Various methods are known in the art for securing or fixing the axial position and/or the amount of axial pre-loading of a machine element disposed, e.g., on a shaft or in a bore, so that the actual axial position and/or the actual axial pre-loading of the machine element does not unacceptably deviate from a desired axial position and/or a desired axial pre-loading. For example, an abutment device can be fixedly disposed adjacent to one axial side of the machine element and an abutment surface of the abutment device may be positioned so as to axially abut against the machine element, thereby preventing a change of the position of the machine element in an axial direction. In addition, if the abutment surface is forcibly pressed against the machine element along its axial direction such that a shifting or displacement of the machine element in the axial direction is prevented, a pre-loading or biasing or tensioning of the machine element in the axial direction can be produced.
For small machine elements having dimensions in the range of a few centimeters, the axial securing operation is normally performed during an automated mounting process that utilizes standard components. However, for very large machine elements, the absolute tolerances, in particular the tolerances of the installation space, can be relatively large values, such that an individualized alignment or adjustment may be necessary to axially secure or fix the machine element with defined properties, e.g., with a pre-defined axial pre-loading.
To overcome this tolerance problem, it is known, e.g., to fix a large bearing on a shaft by providing an axial support between a shaft shoulder and a clamping ring.
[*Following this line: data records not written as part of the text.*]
/-! ### A captured string -/

theorem read?_indexBits (bs : List Bit) (j i : Nat) :
    Memory.read? (indexBits bs j) (j + i) = bs[i]? := by
  induction bs generalizing j i with
  | nil => rfl
  | cons b bs ih =>
    rw [indexBits, Memory.read?_cons]
    cases i with
    | zero => simp
    | succ i =>
      rw [if_neg (by omega), ← Nat.add_assoc, Nat.add_right_comm, ih, List.getElem?_cons_succ]

theorem read?_indexBits_zero (bs : List Bit) (i : Nat) : Memory.read? (indexBits bs 0) i = bs[i]? := by
  simpa using read?_indexBits bs 0 i

/-- The buffer of `s` holds the bits `bs`. -/
structure BufferHolds (bs : List Bit) (s : State) : Prop where
  bits : s.bits = indexBits bs 0
  len  : s.len.toNat = bs.length

theorem BufferHolds.read? {bs : List Bit} {s : State} (h : BufferHolds bs s) (i : Nat) :
    Memory.read? s.bits i = bs[i]? := by
  rw [h.bits, read?_indexBits_zero]

theorem BufferHolds.bitAt {bs : List Bit} {s : State} (h : BufferHolds bs s) (i : Nat) :
    bitAt s.bits i = (bs[i]?.getD 0).toNat := by
  rw [Machine.bitAt, h.read?]

theorem BufferHolds.readable {bs : List Bit} {s : State} (h : BufferHolds bs s)
    (hcap : bs.length ≤ s.cfg.bufCap) : Readable s where
  lenCap := h.len.trans_le hcap
  cells i hi := by
    rw [h.len] at hi
    simp [h.read?, hi]

theorem filterMap_getElem?_range {α : Type} (l : List α) :
    (List.range l.length).filterMap (fun i => l[i]?) = l := by
  induction l with
  | nil => rfl
  | cons x l ih =>
    rw [List.length_cons, List.range_succ_eq_map, List.filterMap_cons_some (by rfl), List.filterMap_map]
    exact congrArg (x :: ·) ih

theorem BufferHolds.bufferBits {bs : List Bit} {s : State} (h : BufferHolds bs s) : bufferBits s = bs := by
  have hread : Memory.read? s.bits = fun i => bs[i]? := funext h.read?
  rw [Machine.bufferBits, h.len, hread, filterMap_getElem?_range]

theorem BufferHolds.of_sameButWork {bs : List Bit} {s t : State} (h : BufferHolds bs s)
    (hst : SameButWork s t) : BufferHolds bs t := by
  obtain ⟨hbits, hlen, -, -, -⟩ := hst.buffer
  exact ⟨hbits.trans h.bits, by rw [hlen, h.len]⟩

/-! ### The bits of a frame -/

/-- The symbols of a frame: those of its characters and the LRC symbol (R104). -/
def frameSymbols (F : Descriptor) (vs : List (BitVec 8)) : List (BitVec 8) :=
  vs ++ [lrcSymbol F vs]

theorem length_symbolStream (F : Descriptor) (v : BitVec 8) : (symbolStream F v).length = F.width := by
  simp [symbolStream]

theorem getElem?_symbolStream {F : Descriptor} (v : BitVec 8) {c : Nat} (hc : c < F.width) :
    (symbolStream F v)[c]? = some (BitVec.ofBool (v.getLsbD (F.width - 1 - c))) := by
  simp [symbolStream, hc]
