-- ==== Sys2Proof/Machine/Ops.lean ====
section
/-! DEFINITION. The named operations the meanings share: the response (R9), the masking write of VALUE (R23), the two ways
a command fails (R141, R200), error gating (R140), the stack primitives (R141) and the operator procedures (R148). The
unit has no memory (R40) and no trap to enter or return from (R208, R209). -/

namespace Sys2Proof.Machine

variable {cfg : Params}

/-- What a meaning answers. -/
abbrev Result (cfg : Params := Config.thisHardware) := Host.Outcome (State cfg) Fault Refusal

/-- The command's response is appended to the responses in issue order (R9, R235). -/
def State.respond (s : State cfg) (st : Code) (dout : Word) : State cfg :=
  { s with responses := s.responses ++ [⟨st, dout⟩] }

/-- `respond(st, dout)`: the command ends and returns its status and data (R9). -/
def respond (st : Code) (dout : Word) (s : State cfg) : Result cfg := .next (s.respond st dout)

/-- `raise E`: the command ends with `respond(code(E), 0)` and changes no other state (R9, R200). -/
def raise (e : Err) (s : State cfg) : Result cfg := respond e.code 0 s

/-- EERR latches a code (R141, R143). -/
def State.latch (s : State cfg) (e : Err) : State cfg := { s with eerr := e.code }

/-- `efail(code)`: an evaluator error writes EERR, leaves ESTACK, EDEPTH, VALUE and RAW unchanged, and ends the command
(R141). -/
def efail (e : Err) (s : State cfg) : Result cfg := respond e.code 0 (s.latch e)

/-- Error gating: while `EERR != 0` a gated command changes no state and responds `(EERR, 0)` (R140). -/
def gated (s : State cfg) (run : State cfg → Result cfg) : Result cfg :=
  if s.eerr = okCode then run s else respond s.eerr 0 s

/-- The one masking write of VALUE, `VALUE <- v & MASK64` (R23): the low 64 bits of a value of any width. -/
def State.setValue {w : Nat} (s : State cfg) (v : BitVec w) : State cfg := { s with value := v.setWidth 64 }

/-- RAW is written by a successful COMMIT alone (R27). -/
def State.setRaw (s : State cfg) (v : Entry cfg) : State cfg := { s with raw := v }

/-- The stack emptied: `EDEPTH <- 0` (R144, R146). The entries keep their contents, which nothing reads (R24, log entry 5). -/
def State.emptyStack (s : State cfg) : State cfg := { s with edepth := 0 }

/-- EERR cleared: `EERR <- 0` (R144). -/
def State.clearError (s : State cfg) : State cfg := { s with eerr := okCode }

/-! ## Stack primitives (R141) -/

/-- `push(v)`: `ESTACK[EDEPTH] <- v; EDEPTH <- EDEPTH + 1`, where there is room. -/
def State.push (s : State cfg) (v : Entry cfg) (room : s.edepth.val < cfg.stackDepth) : State cfg :=
  { s with estack := s.estack.set s.edepth.val v room, edepth := ⟨s.edepth.val + 1, Nat.succ_lt_succ room⟩ }

/-- The live entries, bottom first: `ESTACK[0]` to `ESTACK[EDEPTH-1]` (R24, R235). -/
def State.live (s : State cfg) : List (Entry cfg) := s.estack.toList.take s.edepth.val

/-- The entry `k` below the top, `ESTACK[EDEPTH-1-k]`, which needs more than `k` live entries. -/
def State.fromTop (s : State cfg) (k : Nat) (live : k < s.edepth.val) : Entry cfg :=
  s.estack[s.edepth.val - 1 - k]'(by have := s.edepth.isLt; omega)

/-- `top() = ESTACK[EDEPTH-1]`, which needs `EDEPTH >= 1`. -/
def State.top (s : State cfg) (live : 0 < s.edepth.val) : Entry cfg := s.fromTop 0 live

/-- `second() = ESTACK[EDEPTH-2]`, which needs `EDEPTH >= 2`. -/
def State.second (s : State cfg) (live : 1 < s.edepth.val) : Entry cfg := s.fromTop 1 live

/-- `ESTACK[EDEPTH-1] <- x` (R148, `unop`). -/
def State.replaceTop (s : State cfg) (x : Entry cfg) (live : 0 < s.edepth.val) : State cfg :=
  { s with estack := s.estack.set (s.edepth.val - 1) x (by have := s.edepth.isLt; omega) }

/-- `ESTACK[EDEPTH-2] <- x; EDEPTH <- EDEPTH - 1` (R148, `binop`). -/
def State.replaceTopTwo (s : State cfg) (x : Entry cfg) (live : 1 < s.edepth.val) : State cfg :=
  { s with
    estack := s.estack.set (s.edepth.val - 2) x (by have := s.edepth.isLt; omega)
    edepth := ⟨s.edepth.val - 1, by have := s.edepth.isLt; omega⟩ }

/-! ## Operator procedures (R148) -/

/-- The end both operator procedures share: the operator's own error first, then EvalOverflow, else the result is stored
and the command responds `(0, 0)` (R142, R148). -/
def finishOperator (x : Except Err Int) (s : State cfg) (store : Entry cfg → State cfg) : Result cfg :=
  match x with
  | .error e => efail e s
  | .ok r => if fits cfg r then respond okCode 0 (store (BitVec.ofInt cfg.evalWidth r)) else efail .evalOverflow s

/-- `unop(f)`: the sticky error, then the missing operand, then the operator (R148). -/
def unop (f : Int → Except Err Int) (s : State cfg) : Result cfg :=
  gated s fun s =>
    if live : 0 < s.edepth.val then
      finishOperator (f (s.top live).toInt) s (fun x => s.replaceTop x live)
    else efail .parseError s

/-- `binop(f)`: as `unop`, with `a = second()` the left operand and `b = top()` the right (R148). -/
def binop (f : Int → Int → Except Err Int) (s : State cfg) : Result cfg :=
  gated s fun s =>
    if live : 1 < s.edepth.val then
      finishOperator (f (s.second live).toInt (s.top (Nat.lt_of_succ_lt live)).toInt) s
        (fun x => s.replaceTopTwo x live)
    else efail .parseError s

/-! ## Register commands -/

/-- A command that takes a bit index checks it before anything else (R100). -/
def withIndex (i : Nat) (s : State cfg) (run : State cfg → Result cfg) : Result cfg :=
  if indexOk i then run s else raise .rangeViolation s

/-- A range command checks both bounds before anything else (R110). -/
def withRange (a b : Nat) (s : State cfg) (run : State cfg → Result cfg) : Result cfg :=
  if rangeOk a b then run s else raise .rangeViolation s

/-- A register command that writes VALUE and has no data result: `VALUE <- v; respond(0, 0)`. -/
def writeValue (v : Word) (s : State cfg) : Result cfg := respond okCode 0 (s.setValue v)

/-! ## The command port -/

/-- The unit with no command presented: it waits, and nothing changes (R44, R230; log entry 3). -/
def waitForCommand (s : State cfg) : Result cfg := .next s

/-- An illegal command raises IllegalCommand and changes no state; in particular it does not write EERR (R55, R57). -/
def illegalCommand (s : State cfg) : Result cfg := raise .illegalCommand s

/-- Reset puts every piece of the unit's state in its reset value and gives no response; a command it cuts short has no
effect and no response either (R33, R230). What the host still presents, and what it was answered before, stands. -/
def resetUnit (s : State cfg) : Result cfg :=
  .next { State.initial cfg with inputs := s.inputs, responses := s.responses }

/-- The unit takes the host's next input off the port, if there is one (R20, R45). -/
def State.takeInput (s : State cfg) : Option (Input × State cfg) :=
  match s.inputs with
  | [] => none
  | i :: rest => some (i, { s with inputs := rest })

/-- One step of a unit whose instructions mean what `run` says: it takes the host's next input and runs it to completion
(R20, R45). A command is decoded first, so that an illegal one is refused before any other check (R57). -/
def takeStep (run : Instr → State cfg → Result cfg) (s : State cfg) : Result cfg :=
  match s.takeInput with
  | none => waitForCommand s
  | some (.reset _, t) => resetUnit t
  | some (.command c, t) =>
    match decode c with
    | .ok i => run i t
    | .error _ => illegalCommand t

/-- The host presents an input that comes before all others. -/
def State.presentNext (s : State cfg) (i : Input) : State cfg := { s with inputs := i :: s.inputs }

/-- The host presents a sequence of commands, after what it has presented before (R20, R47). -/
def State.present (s : State cfg) (cs : List Command) : State cfg :=
  { s with inputs := s.inputs ++ cs.map Input.command }

end Sys2Proof.Machine
end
A custom-made spacer ring is then disposed between the large bearing and the clamping ring in the axial direction in order to precisely compensate for the tolerances. However, if a customized production of the spacer ring is required or the selection of a suitable spacer ring from an assortment of spacer rings is necessary to precisely compensate the tolerances, significant additional expenses and/or labor requirements will incurred during the assembly process.
Such a tolerance compensating method can be used, e.g., when mounting a bearing of a rotor shaft in a wind turbine. In this case, the rotor shaft bearing abuts against a shaft shoulder on one axial side and is secured or fixed by a clamping ring on the other axial side. In addition, the clamping ring axially abuts against a further shaft shoulder or an axial end surface of the shaft and is screwed together with the shaft. Even though this approach leads to usable results, there is a need for alternative solutions due to the relatively large expense incurred during the mounting process.
In principle, it is also possible to press a clamping ring having a relatively long radial clamping surface onto the shaft and then to axially displace or slide the clamping ring until it has reached its intended position. This axial displacement step can be performed, e.g., by using a hydraulic nut, with which both the necessary force and the necessary precision can be achieved. The use of a hydraulic nut for mounting a ring body on a shaft and for removing the ring body from the shaft is known, e.g., from EP 0 878 271 A2. This hydraulic nut includes an annular piston that is disposed in an annular groove and forms a pressure chamber with the groove. In order to axially displace or shift the ring body, the pressure chamber is filled with pressurized hydraulic fluid, which pushes the piston outwardly.
However, the relatively long radial clamping surface necessary for achieving a reliable securing of the machine element without using screws leads to the possibility that relatively strong forces could develop. Consequently, there is a risk of damaging the shaft and/or the clamping ring when using such a mounting process.